Anna Elise Hall (; born July 8, 1999) is an American professional volleyball player who plays as a middle blocker for the United States women's national volleyball team and Italian Series A1 professional team Cuneo Granda Volley.

Early life

Hall grew up in Laurens, South Carolina and attended Laurens High School, where she played volleyball. She was the 82nd nationally ranked recruit in her graduating class, and was high school All-American. With her high school club team, she was a two-time national champion.

Career

College
Hall played college volleyball for a total of five years, as she opted to use the extra year of eligibility granted by the NCAA due to the COVID-19 pandemic.

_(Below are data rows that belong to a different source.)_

-- ==== Sys2Proof/Machine/Swap.lean ====
section
/-! DEFINITION. Boundaries and swaps of the swap domains (R65 to R69, R128 to R131), and what follows from a swap in other
chapters (R45, R189, R191, R228, R295). -/

namespace Sys2Proof.Machine

/-! ### Swap groups (R129) -/

/-- The number of a slot's swap group, live or shadow. -/
def groupLive (m : Mach) (i : Fin 32) : Nat := m.n (Key.slotSwapGroup i.1)
/-- The shadow number of a slot's swap group. -/
def groupShadow (m : Mach) (i : Fin 32) : Nat := valNat (m.shVal (Key.slotSwapGroup i.1))
/-- A slot's entries lie in a domain. -/
def Mach.slotIn? (m : Mach) (d : Dom) (i : Fin 32) : Bool := m.domOf (Key.slotOrder i.1) == some d
/-- Two slots share a non-zero group number, in the live bank or in the shadow bank of the domain that is committed. -/
def linked (d : Dom) (m : Mach) (i j : Fin 32) : Bool :=
  (groupLive m i != 0 && groupLive m i == groupLive m j) ||
  (m.slotIn? d i && m.slotIn? d j && groupShadow m i != 0 && groupShadow m i == groupShadow m j)
/-- Slots reached from a list by chains of at most `n` links. -/
def reach (d : Dom) (m : Mach) : Nat → List (Fin 32) → List (Fin 32)
  | 0, l => l
  | n + 1, l => reach d m n ((List.finRange 32).filter (fun i => l.contains i || l.any (linked d m i)))
/-- The joined group of a slot for a commit of a domain; a slot in no group is alone (R129). -/
def joinedGroup (d : Dom) (m : Mach) (i : Fin 32) : List (Fin 32) := reach d m 32 [i]

/-- A slot is frozen at this boundary: the last of its computations to complete before it ended frozen (R130). -/
def Mach.frozenAt (m : Mach) (i : Fin 32) : Bool := m.slots[i].frozenEnd

/-- A completed computation of an owner latches how its slots ended (R130). -/
def latchFrozen (a : Nat) (m : Mach) : Mach :=
  { m with slots := vmap m.slots (fun i x => if m.n (Key.slotAssignment i.1) = a then { x with frozenEnd := x.frozen } else x) }

/-- The joined groups of a domain with a frozen member, each once (R130). Slots without a group number swap at once. -/
def Mach.frozenGroups (m : Mach) (d : Dom) : List (List (Fin 32)) :=
  ((List.finRange 32).filter (fun i => m.frozenAt i && m.slotIn? d i &&
    (groupLive m i != 0 || groupShadow m i != 0))).foldl
    (fun gs i => if gs.any (fun g => g.contains i) then gs else gs ++ [joinedGroup d m i]) []

/-- The slot an entry belongs to. -/
def slotOfKey (k : Nat) : Option Nat := if 0x4000 ≤ k / 256 ∧ k / 256 ≤ 0x401F then some (k / 256 - 0x4000) else none

/-! ### Swapping -/

/-- The entries whose live and shadow values differ and that satisfy a test. -/
def Mach.changed (m : Mach) (p : Nat → Bool) : List Nat :=
  let ks := (m.live.map (·.1)) ++ (m.shadow.map (·.1)).filter (fun k => (look k m.live).isNone)
  ks.filter (fun k => (m.domOf k).isSome && p k && m.val k != m.shVal k)

/-- The live bank as a swap of the given entries leaves it. -/
def Mach.swapKeys (m : Mach) (ks : List Nat) : Mach := m.each ks (fun k m' => m'.put k (m.shVal k))

/-- Values kept for an earlier instant, with those of entries that now change. -/
def keepOld (m : Mach) (ks : List Nat) (l : Sparse Val) : Sparse Val :=
  ks.foldl (fun l k => if (look k l).isSome then l else ins k (m.val k) l) l
/-- Samples and boundaries whose instant has passed, and which are not computed yet, keep the values of their instant (R68). -/
def noteOld (ks : List Nat) (m : Mach) : Mach :=
  { m with
    eng := vmap m.eng (fun _ e => { e with since := keepOld m ks e.since, queued := e.queued.map (fun r => { r with old := keepOld m ks r.old }) }),
    outer := { m.outer with queued := m.outer.queued.map (fun r => { r with old := keepOld m ks r.old }) } }
/-- A computation with the live bank as it stood at its own instant (R68). -/
def withOld (old : Sparse Val) (f : Mach → Mach) (m : Mach) : Mach :=
  let m' := f (old.foldl (fun x c => x.put c.1 c.2) m)
  old.foldl (fun x c => x.put c.1 (m.val c.1)) m'

/-- Profile and adaptation entries of a channel (R228). -/
def profileKey (k : Nat) : Bool := 1 ≤ k % 256 && k % 256 ≤ 0x0F && baseIndex (k / 256) == 0x3100

/-- A channel's adapted values return to the configured ones (R228). -/
def resetAdapted (c : Fin 12) (m : Mach) : Mach :=
  (((m.putN (Key.gLiveOnN1 c.1) (m.n (Key.gOnN1 c.1))).putN (Key.gLiveOnT1 c.1) (m.n (Key.gOnT1 c.1))).putN
    (Key.gLiveOffN1 c.1) (m.n (Key.gOffN1 c.1))).putN (Key.gLiveOffT1 c.1) (m.n (Key.gOffT1 c.1))

/-- The number of the drive a speed, tension and position signal belongs to: signals 0x0400 to 0x0409 are drive 0's unless the
command names drive 1 (log entry 16). -/
def measuredTension (m : Mach) (d : Fin 2) : F32 := m.r (Key.tensionMeasured d.1)

/-- The compensation gain g in force (R205). -/
def Drive.gainNow (x : Drive) (ns : Nat) : F32 := match x.fade with | some f => f.at_ ns | none => x.gain
/-- The last motion record is stale, or there is none (R205). -/
def Mach.motionStale (m : Mach) (d : Fin 2) : Bool :=
  match m.drives[d].motion with
  | none => true
  | some r => decide ((ms (m.n (Key.heaveMaxAge d.1)) : Int) < (m.ns : Int) - r.time)
/-- The gain rises to Heave.Gain (R205). -/
def heaveRise (d : Fin 2) (m : Mach) : Mach :=
  (m.modDrive d (fun x => { x with
    risen := true, fade := some { from_ := x.gainNow m.ns, to_ := m.r (Key.heaveGain d.1), start := m.ns, dur := ms (m.n (Key.heaveFadeTime d.1)) }
  })).causeGone 0x2D none (some d) 0xFF

/-- The compensation at a mode change (R205): into heave compensation g starts at 0 and rises after ten fresh records in a row; out of
it the motion component goes at once (R189). -/
def heaveChanged (d : Fin 2) (old new : Nat) (m : Mach) : Mach :=
  if new = 4 then
    let m := m.modDrive d (fun x => { x with gain := 0, fade := none, risen := false, lossSeen := false })
    if 10 ≤ m.drives[d].fresh ∧ !m.motionStale d then heaveRise d m else m
  else if old = 4 then
    ((m.modDrive d (fun x => { x with gain := 0, fade := none, risen := false, lossSeen := false, stroke := false })).causeGone 0x2D none (some d) 0xFF)
      |>.causeGone 0x2E none (some d) 0xFF
  else m

/-- What a change of a drive's mode takes over while it runs (R189), and the lever rule it restarts (R191). A reference that starts at
a value holds it for the next computation (log entry 109). Modes 3 and 4 need a valid payout (R197). -/
def modeChanged (d : Fin 2) (old new : Nat) (m : Mach) : Mach :=
  let n := m.speedOf d
  let x := m.drives[d]
  let m := heaveChanged d old new (m.modDrive d (fun x => { x with neutral := false, neutralSince := none }))
  if x.st ≠ .running then m else
  let m := if (new = 3 ∨ new = 4) ∧ !m.b (Key.winchPayoutValid d.1) then raiseD 0x28 d m else m
  match old, new with
  | 1, 2 =>
    let slot := m.n (Key.roleTension d.1)
    let m := if h : slot < 32 then m.modSlot ⟨slot, h⟩ (fun y => { y with y := [x.speedRef, x.speedRef, x.speedRef] }) else m
    m.modDrive d (fun x => { x with tensionRef := measuredTension m d })
  | 2, 1 | 3, 1 => m.modDrive d (fun x => { x with speedRef := n })
  | 4, 1 | 4, 3 | 0, 1 => m.modDrive d (fun x => { x with speedRef := n })
  | _, 3 => m.modDrive d (fun x => { x with posRef := m.r (Key.winchPayoutLength d.1), starts := true })
  | _, 4 => m.modDrive d (fun x => { x with posRef := m.r (Key.winchPayoutLength d.1) })
  | 1, 0 => m.modDrive d (fun x => { x with starts := true })
  | _, _ => m

/-- A grove formation begins (R322, R348): alone with Size 1, holding its own total (R195), forming otherwise. -/
def groveForm (m : Mach) : Mach :=
  let alone := decide (m.n Key.groveSize ≤ 1)
  let p := m.n Key.canopyPosition
  let g : Grove := { m.grove with
    members := Vector.replicate 8 {}, firstUp := if (m.canopy[0].up || m.canopy[1].up) then some m.ns else none,
    holding := if alone then m.n Key.tokensTotal else 0, lapsed := !alone, release := none, pool := 0, recalled := 0, flights := [],
    auditing := false, claimAt := none, retryAt := none, aligned := 0, share := none, helloAt := none, granting := true, dropAll := false }
  let m : Mach := { m with
    grove := g,
    canopy := if alone then vmap m.canopy (fun _ p => { selfOk := p.selfOk, lastSent := p.lastSent, checkedAt := p.checkedAt }) else m.canopy }
  (((m.putN Key.groveState (if alone then 0 else 1)).putN Key.groveLeaderPosition (if alone then p else 0xFF)).putN
    Key.groveMemberMap (if alone then 2 ^ p else 0)).putN Key.groveTokenMode (if alone then 0 else 1)

def Mach.modEth (m : Mach) (p : Fin 2) (f : EthPort → EthPort) : Mach := { m with net := { m.net with ports := vmod m.net.ports p f } }

/-- The ring is open (R352): the manager opens its blocked port. -/
def ringOpen (m : Mach) : Mach :=
  if m.n Key.ringRole = 0 ∨ m.n Key.ringState = 2 then m else
  let m := (m.putN Key.ringState 2).inc Key.ringOpenCount
  raiseM 0x65 0xFF { m with net := { m.net with ports := vmap m.net.ports (fun _ p => { p with blocked := false }) } }
/-- A port goes down (R350). -/
def ethDown (p : Fin 2) (m : Mach) : Mach :=
  if !m.net.ports[p].up then m else
  let m := m.modEth p (fun x => { x with up := false, downAt := m.ns, waiting := [] })
  ringOpen (raiseM 0x63 (p.1 + 1) (m.inc (Key.portLinkDownCount p.1)))
/-- The speed a port's link may have: none while it is switched off, any under auto-negotiation (R349). -/
def Mach.speedAllowed (m : Mach) (p : Fin 2) (speed : Fin 3) : Bool :=
  m.n (Key.portMode p.1) == 0 || m.n (Key.portMode p.1) == speed.1 + 1

/-- Network settings that take effect at their swap: a port switched off or held to another speed (R349), gPTP switched on or off
(R353), the schedule's suspension (R356), the ring role (R352; log entry 26). -/
def netSwapped (ks : List Nat) (m : Mach) : Mach :=
  let m := m.each two (fun p m => if ks.contains (Key.portMode p.1) ∧ !m.speedAllowed p m.net.ports[p].speed then ethDown p m else m)
  let m := if ks.contains Key.gptpEnable then
      let m := m.putN Key.gptpState (if m.b Key.gptpEnable then 1 else 0)
      { m with net := { m.net with gptp := { m.net.gptp with syncs := 0, gm := 0 } } }
    else m
  let m := if m.b Key.schedEnable ∧ 2 ≤ m.n Key.gptpState then m
    else { m with net := { m.net with ports := vmap m.net.ports (fun _ p => { p with gates := (true, true) }) } }
  let m := if ks.contains Key.schedEnable ∨ ks.contains Key.gptpEnable then
      (if m.b Key.schedEnable ∧ m.n Key.gptpState < 2 then raiseM 0x67 0xFF m else m.causeGone 0x67 none none 0xFF)
    else m
  if ks.contains Key.ringRole then
    let up := m.net.ports[0].up && m.net.ports[1].up
    let m := m.putN Key.ringState (match m.n Key.ringRole with | 0 => 0 | 1 => if up then 1 else 2 | _ => 2)
    { m with net := { m.net with ports := vmap m.net.ports (fun _ p => { p with blocked := false }) } }
  else m

/-- An interface's reference is lost: the payout of a winch that counts on it is no longer valid, and the modes that need it
stop (R197). -/
def referenceLost (i : Fin 2) (m : Mach) : Mach :=
  let m := m.modPos i (fun p => { p with referenced := false })
  m.each m.theDrives (fun d m =>
    if m.n (Key.application d.1) = 1 ∧ m.piOf (m.firstSet d) = some i ∧ m.b (Key.winchPayoutValid d.1) then
      let m := m.putB (Key.winchPayoutValid d.1) false
      if (m.modeOf d = 3 ∨ m.modeOf d = 4) ∧ m.drives[d].st ≠ .off then raiseD 0x28 d m else m
    else m)
/-- The wraps count on from the position source as it stands (R197). -/
def wrapsAnchor (m : Mach) : Mach := m.each two (fun d m => m.modDrive d (fun x => { x with turnsAt := m.motorTurns d }))

/-- A position interface whose mode or lines change starts anew and without its reference, but for its latched faults, which a fault
reset alone ends (R98, R197); a resolver's excitation settles first (R92, R95). -/
def posSwapped (ks : List Nat) (m : Mach) : Mach :=
  (if ks.any (fun k => two.any (fun i => k == Key.piMode i.1 || k == Key.piLinesPerRev i.1 || k == Key.obsPositionSource i.1)) then wrapsAnchor else id) <|
  m.each two (fun i m => if ks.contains (Key.piMode i.1) ∨ ks.contains (Key.piLinesPerRev i.1) then
    (referenceLost i m).modPos i (fun p => { settling := m.n (Key.piMode i.1) == 3, excAt := m.ns, valid := p.valid, wireBreak := p.wireBreak, excOpen := p.excOpen }) else m)

/-- An ISF connection whose settings change opens anew (R303). -/
def isfSwapped (ks : List Nat) (m : Mach) : Mach :=
  m.each (List.finRange 4) (fun c m =>
    if [Key.isfRole c.1, Key.isfPath c.1, Key.isfConnId c.1, Key.isfDataLength c.1].any ks.contains then
      (m.modIsf c (fun _ => {})).causeGone 0x55 none none c.1
    else m)

/-- What follows a swap that changed the given entries: adapted values (R228), mode and lever rules (R189, R191), the liveness
mask (R45), network, position, ISF and grove settings, the safety state (R295). -/
def afterSwap (old : Mach) (ks : List Nat) (m : Mach) : Mach :=
  let m := m.each (List.finRange 12) (fun c m =>
    if ks.any (fun k => profileKey k && k / 256 == Key.gOnN1 c.1 / 256) then resetAdapted c m else m)
  let m := m.each m.theDrives (fun d m =>
    let m := if ks.contains (Key.mode d.1) then modeChanged d (old.n (Key.mode d.1)) (m.n (Key.mode d.1)) m else m
    if ks.contains (Key.refReferenceSource d.1) then m.modDrive d (fun x => { x with neutral := false, neutralSince := none }) else m)
  let m := isfSwapped ks (netSwapped ks (posSwapped ks m))
  let m := if ks.contains Key.groveId ∨ ks.contains Key.groveSize then groveForm m else m
  let m := applyMask m.maskBlocks (slotsFollow m)
  if ks.any safetyFlag ∧ m.nv.activating.isSome then m.putN Key.safetySealValue m.seal
  else if ks.any safetyFlag then
    ((m.putN Key.safetyState 1).putN Key.safetySealValue m.seal).modSafety (fun s => { s with sealEnd := some (m.ns + 120000000000) })
  else m

/-- The live bank of a domain takes its shadow values at a boundary, groups with a frozen member being carried (R65, R130). -/
def swapDomain (d : Dom) (m : Mach) : Mach :=
  let gs := m.frozenGroups d
  let held := fun k => match slotOfKey k with | some i => gs.any (fun g => g.any (fun j => j.1 == i)) | none => false
  let ks := m.changed (fun k => m.domOf k == some d && !held k)
  let carry := gs.filter (fun g => g.any (fun i => !(m.changed (fun k => m.domOf k == some d && slotOfKey k == some i.1)).isEmpty))
  let m' := afterSwap m ks ((noteOld ks m).swapKeys ks)
  m'.modDom (domIx d) (fun x => { x with
    pending := none, applied := x.count, status := if carry.isEmpty then 2 else 3,
    carried := carry.map (fun g => { slots := g, since := m.ns }) })

/-- A carried group swaps (R130); the status follows when it was the last. -/
def swapCarried (d : Dom) (g : Carried) (m : Mach) : Mach :=
  let ks := m.changed (fun k => m.domOf k == some d && (match slotOfKey k with | some i => g.slots.any (fun j => j.1 == i) | none => false))
  (afterSwap m ks ((noteOld ks m).swapKeys ks)).modDom (domIx d) (fun x =>
    let left := x.carried.filter (fun c => c != g)
    { x with carried := left, status := if left.isEmpty then 2 else x.status })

After playing two seasons at Auburn, Hall transferred to Louisville, playing from 2019–2021. In her second season with Louisville in 2020, she earned AVCA Second Team All-American honors. In her final year in 2021, she was named a First Team All-American and helped Louisville finish as a semifinalist in the 2021 NCAA tournament. She was a member of the U.S. Collegiate National team as well in 2021.

Professional clubs

  Aydın Büyükşehir Belediyespor (2021–2022)
  Cuneo Granda Volley (2022–)

USA National Team 

In May 2022, Hall made her national team debut when she was named to the 25-player roster for the 2022 FIVB Volleyball Nations League tournament. 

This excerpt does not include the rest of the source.